In Moderna’s case, they’re aiming to have preliminary data by the end of year, and they’re hoping to have their vaccine available sometime in 2021. Their manufacturing partner, a Swiss company named Lonza, plans on helping Moderna create up to one billion doses. That is, if it’s approved. And as far as the race goes, University of Oxford is not too far behind them.
Instead of an mRNA molecule, University of Oxford is using a weakened and modified version of a chimpanzee adenovirus vaccine vector. That’s basically a harmless virus that causes colds in chimps. Their vaccine is called the (ChAdOx1 nCoV-19) or AZD1222 and it also uses the genetic code for the coronavirus “spike protein”. But instead of placing it inside an mRNA molecule, the team placed these instructions inside the adenovirus. This induces a similar immune response to protect the body from future infections.

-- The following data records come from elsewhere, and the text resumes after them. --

-- ==== Sys2Proof/Machine/CmdDefect.lean ====
section
/-! DEFINITION. The commands of defects and performance monitoring (chapter 6): the meaning of each. -/

namespace Sys2Proof.Machine

/-- DEFECT_SET_EXPIRY (R123). A defect's detection criterion has held for its set integration time and the
defect is declared, with its DEFECT event. -/
def execDefectSetExpiry (path : Bool) (n b : Nat) (s : State) : Host.Outcome State Fault Refusal :=
  command (defectOk path n) false (fun x => x.on (fun d => d.defectTimer path n b true)) s

/-- DEFECT_CLR_EXPIRY (R123). A defect's clearing criterion has held for its clear integration time and the
defect clears, with its DEFECT event. -/
def execDefectClrExpiry (path : Bool) (n b : Nat) (s : State) : Host.Outcome State Fault Refusal :=
  command (defectOk path n) false (fun x => x.on (fun d => d.defectTimer path n b false)) s

/-- INTEG_TIME_CONFIG (R124). A write to DEF_INTEG_LINE or DEF_INTEG_PATH is clamped and applied at once to
every running integration timer. -/
def execIntegTimeConfig (sess e : Nat) (path : Bool) (w : Word) (s : State) : Host.Outcome State Fault Refusal :=
  command (engineOk e) false (fun x =>
    x.hostWrite sess (if path then R.DEF_INTEG_PATH e else R.DEF_INTEG_LINE e) w) s

/-- BIP_WINDOW_END (R131). An SF or SD window of evaluated frames ends and the defect is declared or cleared
against SET, CLR and CLR_WINDOWS. -/
def execBipWindowEnd (e : Nat) (sd : Bool) (s : State) : Host.Outcome State Fault Refusal :=
  command (engineOk e) false (fun x => x.on (fun d => d.winEnd e sd)) s

/-- SF_SD_WINDOW_CONFIG (R131). A write to the SF or SD window registers changes WINDOW, thresholds or LAYER,
clearing a defect at once for WINDOW 0. -/
def execSfSdWindowConfig (sess e k : Nat) (w : Word) (s : State) : Host.Outcome State Fault Refusal :=
  command (engineOk e) false (fun x => x.hostWrite sess (winReg e k) w) s

/-- PM_SECOND_END (R135). A Device Time second ends and each layer's second is classified as errored, severely
errored or not evaluated. -/
def execPmSecondEnd (e : Nat) (s : State) : Host.Outcome State Fault Refusal :=
  command (engineOk e) false (fun x => x.on (fun d => d.secondEnd e)) s

/-- PM_SECOND_COUNTED (R137). Ten seconds after a second ends, its availability is known and it is counted
finally in ES, SES, BBE or UAS. -/
def execPmSecondCounted (e : Nat) (s : State) : Host.Outcome State Fault Refusal :=
  command (engineOk e) false (fun x => x.on (fun d => d.secondCounted e)) s

end Sys2Proof.Machine
end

What makes ChAdOx1 so promising is that this method has been used before on another coronavirus called MERS, of which there was an outbreak in 2012. And unlike mRNA technology, the Chimpanzee adenovirus itself has already been studied for a number of years, and has already been genetically altered so that it’s impossible for it to grow in humans. That means it’s safe to give to children, the elderly, and those with pre-existing conditions like diabetes.

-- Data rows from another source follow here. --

-- ==== Sys2Proof/Machine/CmdHost.lean ====
section
/-! DEFINITION. The commands of the host port and the handling of packets (chapter 11): the meaning of each. -/

namespace Sys2Proof.Machine

/-- HOST_LINK_CHANGE (R261). A host port's link comes up or goes down. -/
def execHostLinkChange (p : Nat) (up : Bool) (s : State) : Host.Outcome State Fault Refusal :=
  command (hostPortOk p) false (fun x => x.on (fun d => d.linkChange p up)) s

/-- HOST_ADDRESS_ANSWER (R262). The host port answers an ARP, neighbour discovery or echo request, and drops
other non-Fenene frames. -/
def execHostAddressAnswer (p : Nat) (k : HostFrame) (s : State) : Host.Outcome State Fault Refusal :=
  command (hostPortOk p) false (fun x => x.on (fun d => d.addressFrame p k)) s

/-- FENENE_PACKET_DROP (R269). A Fenene packet that fails its format, unit, session, tag or sequence check is
dropped and counted. -/
def execFenenePacketDrop (p : Packet) (s : State) : Host.Outcome State Fault Refusal :=
  command true false (fun x => x.receive p) s

/-- REQUEST_HOLD (R276). A request with a sequence number ahead of E is held until every lower number has been
executed. -/
def execRequestHold (h : Hdr) (r : Req) (s : State) : Host.Outcome State Fault Refusal :=
  command true false (fun x => x.request h r) s

/-- REQUEST_DUPLICATE (R276). A request already executed is answered by resending its cached reply, without
executing it again. -/
def execRequestDuplicate (h : Hdr) (r : Req) (s : State) : Host.Outcome State Fault Refusal :=
  command true false (fun x => x.request h r) s

/-- SESSION_IDLE_TIMEOUT (R273). No valid request has arrived for SESS_IDLE seconds and the session closes. -/
def execSessionIdleTimeout (n : Nat) (s : State) : Host.Outcome State Fault Refusal :=
  command true false (fun x => x.on (fun d => d.sessionIdle n)) s

end Sys2Proof.Machine
end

Oxford’s vaccine is already entering the final stages of their trial, which includes thousands of participants. The team estimates “a couple of months” for their data to come in, but again, the timeline is uncertain. But if everything goes to plan, the Australian government has already signed a letter of intent with distribution company AstraZeneca to secure 25 million doses of the vaccine. Because money is what’s really pushing these vaccines through the door.
The U.S.’s action plan, called “Operation Warp Speed”, is investing in both these candidates heavily, with almost $2.5 billion going to Moderna and $1.2 billion to AstraZeneca and University of Oxford. This is in order to reach Operation Warp Speed’s goal to distribute 300 million doses by January 2021. That’s an aggressive timeline that many doubts is even feasible. Not only would this be the fastest vaccine ever created, but also the first ever approved nucleic acid vaccine.
So as of right now, our best hopes are that either Moderna or Oxford’s vaccines will prove to be safe, and effective, and that one or both will be available and affordable for me and you. In terms of when this will all happen, the best we can optimistically say is maybe “sometime in 2021”. So until then, practice social distancing, wash your hands, wear your mask, and stay safe. For you and those you love.